Di particolare interesse la parte di Isabella – personaggio intraprendente ed estroverso quanto si vuole, ma capace anche di amore e tenerezza, costruita ad hoc da Rossini per Marietta Marcolini –vedrà il debutto sul nostro palcoscenico del vivace e spiritoso mezzosoprano Claudia Marchi, artista affermata e autorevole, alla quale è riservato l'impervio compito di fondere verve scenica e autorevolezza vocale in pagine irte di difficoltà interpretative. Si consegna alle ben note capacità del basso-cantante Luca Gallo la comicità intessuta nella scrittura vocale rossiniana di Mustafà, ricca di agilità e ragguardevoli richieste tecniche. A Livio Scarpellini, maestro di agilità e acuti, è affidato il ruolo da "tenore contraltino", di cui Lindoro – coniugando l'agilità vocale con il languore, l'abbandono e la grazia propria di un personaggio "serio" – è probabilmente il massimo esempio rossiniano. La parte caratterista e svettante di Elvira è affidata a un'autentica fuoriclasse del virtuosismo, il soprano Yuko Sakaguchi. Il mezzosoprano Angela Alessandra Notarnicola ed il basso Giovanni Guerini saranno chiamati a calibrare, con la loro capacità scenica da autentici "buffi", lo spessore comico di Zulma e Haly. Il carattere di Taddeo è una vera creazione innovativa di Rossini: comicità, lirismo e spigliatezza ne sono i cardini fondamentali e vi sarà impegnato il baritono Enrico Maria Marabelli, un esecutore provetto e sensibile tanto all'aspetto scenico quanto a quello vocale.
Il maestro del coro Ubaldo Composta ci mostrerà anche in questa occasione con quanta dedizione e cura avrà istruito il Coro Opera Ensemble in un'opera che richiede musicalità ed abilità teatrale.
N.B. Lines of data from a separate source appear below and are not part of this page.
-- ==== Sys2Proof/Safety.lean ====
section
/-! DEFINITION. What a clean run and a consistent state are: the register invariants of 10_state.md R38, the frame
buffer's form (20_memory.md R52), the six violation causes (30_encoding.md R93), the count of removal notifications
along a run (42_session_fsm.md R183) and the duties a run's host keeps (60_exceptions.md R231, R232). -/

namespace Sys2Proof.Machine

/-- The eight SFSM registers (R22 to R29), apart from the ports, the frame buffer and the model's own fields. -/
structure Regs where
  st : Session
  alive : Bool
  lastCheckAt : Time
  timerEn : Bool
  wrPending : Bool
  viol : Bool
  closing : Bool
  snap : Snapshot
  deriving DecidableEq, Repr

/-- The registers of a state. -/
def State.regs (s : State) : Regs :=
  { st := s.st, alive := s.alive, lastCheckAt := s.lastCheckAt, timerEn := s.timerEn, wrPending := s.wrPending
    viol := s.viol, closing := s.closing, snap := s.snap }

/-- The frame buffer byte by byte is the same in both states. -/
def sameBytes (s t : State) : Prop := ∀ a, t.tx.read a = s.tx.read a

/-- Byte `k` of the report is read whole by some extractor (20_memory.md R58); of byte 8 only the bits 0, 1, 3 and
4 are. -/
def readByte (k : Nat) : Prop :=
  k = 0 ∨ k = 2 ∨ (18 ≤ k ∧ k ≤ 31) ∨ (34 ≤ k ∧ k ≤ 56) ∨ (58 ≤ k ∧ k ≤ 63)

/-- The little-endian 16-bit number at bytes `k` and `k + 1` of the report (R54). -/
def leNat (rx : Memory) (k : Nat) : Nat :=
  (rx.read k).toNat + 256 * (rx.read (k + 1)).toNat

/-- Teardown, timer, write and presence all off (R38 items 2 and 3). -/
def State.quiet (s : State) : Prop :=
  s.alive = false ∧ s.timerEn = false ∧ s.wrPending = false ∧ s.closing = false

/-- The register invariants of R38, items 2 to 5; item 1 holds by the type of `st`. -/
structure State.Inv (s : State) : Prop where
  connecting_quiet : s.st = .connecting → s.quiet
  disconnected_quiet : s.st = .disconnected → s.quiet
  closing_waits : s.closing = true → s.st = .streaming ∧ s.wrPending = true ∧ s.timerEn = false
  streaming_live : s.st = .streaming → s.closing = false → s.timerEn = true ∧ s.alive = true

/-- The frame buffer is in its canonical form and its bytes after the frame are 0 (R52). -/
structure State.FrameInv (s : State) : Prop where
  wf : s.tx.wf Config.frameMax = true
  tail_zero : ∀ a, (s.tx.read 3).toNat + 4 ≤ a → s.tx.read a = 0

/-- No violation has been recorded (R225). -/
def State.clean (s : State) : Prop := s.viol = false

/-- A SEND of a kind that is not reserved breaks the contract in STREAMING with a write outstanding (R93 item 5). -/
def secondWriter (s : State) : Bool :=
  decide (s.st = .streaming) && s.wrPending

/-- The six causes of a violation (R93). -/
def violates (i : Instr) (s : State) : Bool :=
  match i with
  | .reservedEvent => true
  | .openReserved _ => true
  | .openSession _ _ => decide (s.st ≠ .connecting)
  | .sendReservedKind _ => true
  | .sendEnableTracking => secondWriter s
  | .sendHeadsetPower _ => secondWriter s
  | .sendVRMode _ => secondWriter s
  | .sendGenericOnOff _ _ => secondWriter s
  | .sendBoxPowerOff => secondWriter s
  | .sendCinematicConfig _ _ _ _ _ => secondWriter s
  | .writeDone _ => !s.wrPending
  | .nop => false
  | .packet _ => false
  | .tick _ => false
  | .close => false

/-- No sample still to come resets the block. -/
def State.noReset (s : State) : Bool :=
  s.pending.all (fun p => !p.rst)

/-- How many of the next `n` steps drive `removed_evt`. -/
def removals : Nat → State → Nat
  | 0, _ => 0
  | n + 1, s =>
    match step s with
    | .next t => (if t.out.removedEvt then 1 else 0) + removals n t
    | .fault _ => 0
    | .refused _ => 0

/-- No write is outstanding, or the time since it was handed over is within the deadline (R263). -/
def withinDeadline (timeout : Nat) (since : Option Time) (now : Time) : Bool :=
  match since with
  | none => true
  | some t0 => decide ((now - t0).toNat ≤ timeout)

/-- The next `n` steps keep the duties of the host and the caller that a run shows: no contract violation (60_exceptions.md
R231, R232), and each WRITE_DONE, or any other step before it, within `WRITE_TIMEOUT` of its write (70_reset_and_hazards.md
R263). `since` is the time of the outstanding write; a claim about a run may take this as its premise. -/
def dutiesKept : Nat → Option Time → State → Bool
  | 0, _, _ => true
  | n + 1, since, s =>
    match step s with
    | .next t =>
      !t.viol && withinDeadline s.params.writeTimeout since t.ports.now
        && dutiesKept n (if t.wrPending then since.or (some t.ports.now) else none) t
    | .fault _ => false
    | .refused _ => false

end Sys2Proof.Machine
end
Per rendere il giusto elemento visivo e coreografico al clima "turco" del serraglio di Mustafà, ritorna sul nostro palcoscenico, a quasi un anno di distanza, il Pavlova International Ballet Company con le coreografie curate da Svetlana Pavlova, alla cui professionalità è affidata la caratterizzazione di alcuni dei momenti più pregnanti dell'opera.
Impegnato questa volta in un'opera non di pieno repertorio, il concertatore al pianoforte Damiano Maria Carissoni avrà il compito di adeguare le sue indiscusse doti tecniche, particolarmente necessarie in un'opera a sfondo virtuosistico come questa, ad una lettura stilisticamente autorevole e teatralmente vitale.
La regia di Valerio Lopane, infine, vuole riallacciarsi alla non vastissima tradizione interpretativa dei grandi registi del '900, con il desiderio di fondere le varie esperienze in un amalgama scenicamente e drammaturgicamente rispettoso sia del dettato rossiniano sia del gusto attuale del pubblico.